>>>>
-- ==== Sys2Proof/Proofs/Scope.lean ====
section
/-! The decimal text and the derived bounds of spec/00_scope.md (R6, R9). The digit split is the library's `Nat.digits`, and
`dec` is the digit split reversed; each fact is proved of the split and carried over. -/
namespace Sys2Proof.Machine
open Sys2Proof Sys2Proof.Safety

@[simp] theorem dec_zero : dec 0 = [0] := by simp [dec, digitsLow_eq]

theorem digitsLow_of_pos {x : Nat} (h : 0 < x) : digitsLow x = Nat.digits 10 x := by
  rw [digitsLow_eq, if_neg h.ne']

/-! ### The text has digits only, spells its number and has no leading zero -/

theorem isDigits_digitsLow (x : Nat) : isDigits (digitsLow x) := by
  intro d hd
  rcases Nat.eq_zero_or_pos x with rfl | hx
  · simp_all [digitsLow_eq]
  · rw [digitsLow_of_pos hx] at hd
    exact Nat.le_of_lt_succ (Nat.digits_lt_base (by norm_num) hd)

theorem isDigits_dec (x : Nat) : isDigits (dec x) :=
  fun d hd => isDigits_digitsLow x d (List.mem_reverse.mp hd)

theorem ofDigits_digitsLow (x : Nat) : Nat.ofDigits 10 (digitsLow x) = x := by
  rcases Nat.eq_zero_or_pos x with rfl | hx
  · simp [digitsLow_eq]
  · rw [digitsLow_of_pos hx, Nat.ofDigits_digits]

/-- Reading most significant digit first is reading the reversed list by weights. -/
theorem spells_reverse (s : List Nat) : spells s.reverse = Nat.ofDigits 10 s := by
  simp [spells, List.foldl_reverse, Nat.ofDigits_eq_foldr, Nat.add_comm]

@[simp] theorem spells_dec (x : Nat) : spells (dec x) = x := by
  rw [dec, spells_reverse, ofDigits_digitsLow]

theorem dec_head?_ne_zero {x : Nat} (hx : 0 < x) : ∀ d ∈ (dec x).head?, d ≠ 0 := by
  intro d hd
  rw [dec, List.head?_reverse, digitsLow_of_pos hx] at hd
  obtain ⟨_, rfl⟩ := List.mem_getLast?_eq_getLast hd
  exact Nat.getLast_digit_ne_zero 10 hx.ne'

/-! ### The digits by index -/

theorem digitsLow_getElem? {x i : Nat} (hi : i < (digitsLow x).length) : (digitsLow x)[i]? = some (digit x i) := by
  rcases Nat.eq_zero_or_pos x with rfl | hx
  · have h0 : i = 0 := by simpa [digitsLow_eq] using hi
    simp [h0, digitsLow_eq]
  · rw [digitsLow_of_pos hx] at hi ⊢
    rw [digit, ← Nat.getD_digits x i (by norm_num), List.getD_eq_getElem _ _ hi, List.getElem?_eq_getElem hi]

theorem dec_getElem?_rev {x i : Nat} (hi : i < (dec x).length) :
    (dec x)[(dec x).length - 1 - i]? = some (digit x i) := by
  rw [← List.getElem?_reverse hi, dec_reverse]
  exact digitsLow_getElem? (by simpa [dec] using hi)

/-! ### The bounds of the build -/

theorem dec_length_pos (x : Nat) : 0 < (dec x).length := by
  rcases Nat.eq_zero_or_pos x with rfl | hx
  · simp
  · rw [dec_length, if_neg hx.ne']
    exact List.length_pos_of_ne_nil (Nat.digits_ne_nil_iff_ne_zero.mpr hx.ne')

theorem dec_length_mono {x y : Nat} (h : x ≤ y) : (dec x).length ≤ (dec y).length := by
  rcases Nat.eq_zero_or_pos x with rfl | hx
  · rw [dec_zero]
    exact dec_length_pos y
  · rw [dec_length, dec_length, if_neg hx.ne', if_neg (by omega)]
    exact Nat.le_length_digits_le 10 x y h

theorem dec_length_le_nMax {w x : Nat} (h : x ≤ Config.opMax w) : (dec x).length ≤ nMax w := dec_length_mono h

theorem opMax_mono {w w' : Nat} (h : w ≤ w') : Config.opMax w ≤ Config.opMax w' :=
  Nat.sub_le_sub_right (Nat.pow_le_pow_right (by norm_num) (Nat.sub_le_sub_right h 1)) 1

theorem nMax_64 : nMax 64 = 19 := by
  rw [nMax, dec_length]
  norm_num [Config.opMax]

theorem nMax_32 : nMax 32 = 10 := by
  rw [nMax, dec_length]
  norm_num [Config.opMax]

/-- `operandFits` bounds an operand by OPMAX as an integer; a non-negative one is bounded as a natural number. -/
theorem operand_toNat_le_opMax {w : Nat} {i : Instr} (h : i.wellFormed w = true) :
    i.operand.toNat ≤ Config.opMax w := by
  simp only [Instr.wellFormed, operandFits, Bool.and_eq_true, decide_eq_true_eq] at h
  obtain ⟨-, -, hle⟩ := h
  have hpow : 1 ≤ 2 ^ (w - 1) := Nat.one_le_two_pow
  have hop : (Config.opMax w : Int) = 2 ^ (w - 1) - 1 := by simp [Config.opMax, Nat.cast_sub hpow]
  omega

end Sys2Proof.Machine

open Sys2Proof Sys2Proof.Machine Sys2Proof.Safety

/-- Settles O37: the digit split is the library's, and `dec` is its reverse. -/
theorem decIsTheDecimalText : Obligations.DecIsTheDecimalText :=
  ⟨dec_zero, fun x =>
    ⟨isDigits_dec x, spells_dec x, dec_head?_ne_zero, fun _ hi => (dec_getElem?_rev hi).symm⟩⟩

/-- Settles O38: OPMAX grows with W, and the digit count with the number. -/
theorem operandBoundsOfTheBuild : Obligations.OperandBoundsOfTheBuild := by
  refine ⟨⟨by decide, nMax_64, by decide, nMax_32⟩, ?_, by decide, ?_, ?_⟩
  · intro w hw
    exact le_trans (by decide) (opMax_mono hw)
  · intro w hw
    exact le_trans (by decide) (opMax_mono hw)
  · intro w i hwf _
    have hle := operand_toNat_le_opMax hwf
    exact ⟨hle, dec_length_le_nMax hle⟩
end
<<<<
>>>>
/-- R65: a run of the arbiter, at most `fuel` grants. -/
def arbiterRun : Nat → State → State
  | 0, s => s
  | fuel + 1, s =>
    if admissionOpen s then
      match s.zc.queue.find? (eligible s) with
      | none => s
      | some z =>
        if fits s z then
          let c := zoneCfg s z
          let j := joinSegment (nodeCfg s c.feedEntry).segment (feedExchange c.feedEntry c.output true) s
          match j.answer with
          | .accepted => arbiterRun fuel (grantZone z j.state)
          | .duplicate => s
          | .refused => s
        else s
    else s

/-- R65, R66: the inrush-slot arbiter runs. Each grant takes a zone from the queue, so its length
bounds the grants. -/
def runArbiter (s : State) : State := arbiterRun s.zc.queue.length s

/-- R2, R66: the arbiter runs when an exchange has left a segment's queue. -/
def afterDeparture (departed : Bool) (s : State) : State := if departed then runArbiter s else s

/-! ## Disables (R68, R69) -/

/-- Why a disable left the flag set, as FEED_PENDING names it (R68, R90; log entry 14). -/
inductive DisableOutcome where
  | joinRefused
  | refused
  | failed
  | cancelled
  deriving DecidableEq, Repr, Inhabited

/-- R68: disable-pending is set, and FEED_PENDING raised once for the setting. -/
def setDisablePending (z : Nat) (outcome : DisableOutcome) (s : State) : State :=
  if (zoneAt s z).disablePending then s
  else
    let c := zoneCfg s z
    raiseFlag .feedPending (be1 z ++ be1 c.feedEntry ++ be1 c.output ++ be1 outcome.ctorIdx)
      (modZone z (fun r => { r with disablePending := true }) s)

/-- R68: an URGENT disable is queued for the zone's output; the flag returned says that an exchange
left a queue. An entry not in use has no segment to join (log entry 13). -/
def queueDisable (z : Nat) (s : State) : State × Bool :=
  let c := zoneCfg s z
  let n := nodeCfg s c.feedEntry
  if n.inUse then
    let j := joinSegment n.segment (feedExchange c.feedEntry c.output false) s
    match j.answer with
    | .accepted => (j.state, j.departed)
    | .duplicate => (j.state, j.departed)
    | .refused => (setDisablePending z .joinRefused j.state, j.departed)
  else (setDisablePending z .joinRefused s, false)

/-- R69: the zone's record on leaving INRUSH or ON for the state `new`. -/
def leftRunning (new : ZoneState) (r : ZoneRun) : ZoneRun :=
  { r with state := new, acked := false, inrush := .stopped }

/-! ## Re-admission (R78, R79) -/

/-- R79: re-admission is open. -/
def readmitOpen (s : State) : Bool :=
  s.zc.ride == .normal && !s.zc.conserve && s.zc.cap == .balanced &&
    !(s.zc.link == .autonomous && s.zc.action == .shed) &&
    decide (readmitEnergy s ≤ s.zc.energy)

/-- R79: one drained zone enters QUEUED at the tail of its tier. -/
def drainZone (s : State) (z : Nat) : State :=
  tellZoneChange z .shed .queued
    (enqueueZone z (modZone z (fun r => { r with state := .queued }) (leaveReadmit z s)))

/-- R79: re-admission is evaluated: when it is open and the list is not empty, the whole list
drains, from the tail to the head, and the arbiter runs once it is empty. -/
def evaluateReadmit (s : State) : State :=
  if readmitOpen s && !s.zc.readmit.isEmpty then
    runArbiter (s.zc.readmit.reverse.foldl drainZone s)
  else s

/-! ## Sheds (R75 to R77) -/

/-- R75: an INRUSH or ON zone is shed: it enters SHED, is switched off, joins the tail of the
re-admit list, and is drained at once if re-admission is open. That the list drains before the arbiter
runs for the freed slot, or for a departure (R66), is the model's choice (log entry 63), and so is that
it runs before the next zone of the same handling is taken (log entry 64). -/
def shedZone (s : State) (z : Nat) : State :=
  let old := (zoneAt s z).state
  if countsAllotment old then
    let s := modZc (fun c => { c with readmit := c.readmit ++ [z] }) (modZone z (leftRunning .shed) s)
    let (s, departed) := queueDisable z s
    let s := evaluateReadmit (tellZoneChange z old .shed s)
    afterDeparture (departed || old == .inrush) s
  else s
<<<<
Exercise requirements:
Copy out, exactly and alone, the lines of the entries above between the ones holding "-- ==== Sys2Proof/Proofs/Scope.lean" and "List.foldl_reverse, Nat.ofDigits_eq_foldr, Nat.add_comm]", inclusive.

Worked solution:
-- ==== Sys2Proof/Proofs/Scope.lean ====
section
/-! The decimal text and the derived bounds of spec/00_scope.md (R6, R9). The digit split is the library's `Nat.digits`, and
`dec` is the digit split reversed; each fact is proved of the split and carried over. -/
namespace Sys2Proof.Machine
open Sys2Proof Sys2Proof.Safety

@[simp] theorem dec_zero : dec 0 = [0] := by simp [dec, digitsLow_eq]

theorem digitsLow_of_pos {x : Nat} (h : 0 < x) : digitsLow x = Nat.digits 10 x := by
  rw [digitsLow_eq, if_neg h.ne']

/-! ### The text has digits only, spells its number and has no leading zero -/

theorem isDigits_digitsLow (x : Nat) : isDigits (digitsLow x) := by
  intro d hd
  rcases Nat.eq_zero_or_pos x with rfl | hx
  · simp_all [digitsLow_eq]
  · rw [digitsLow_of_pos hx] at hd
    exact Nat.le_of_lt_succ (Nat.digits_lt_base (by norm_num) hd)

theorem isDigits_dec (x : Nat) : isDigits (dec x) :=
  fun d hd => isDigits_digitsLow x d (List.mem_reverse.mp hd)

theorem ofDigits_digitsLow (x : Nat) : Nat.ofDigits 10 (digitsLow x) = x := by
  rcases Nat.eq_zero_or_pos x with rfl | hx
  · simp [digitsLow_eq]
  · rw [digitsLow_of_pos hx, Nat.ofDigits_digits]

/-- Reading most significant digit first is reading the reversed list by weights. -/
theorem spells_reverse (s : List Nat) : spells s.reverse = Nat.ofDigits 10 s := by
  simp [spells, List.foldl_reverse, Nat.ofDigits_eq_foldr, Nat.add_comm]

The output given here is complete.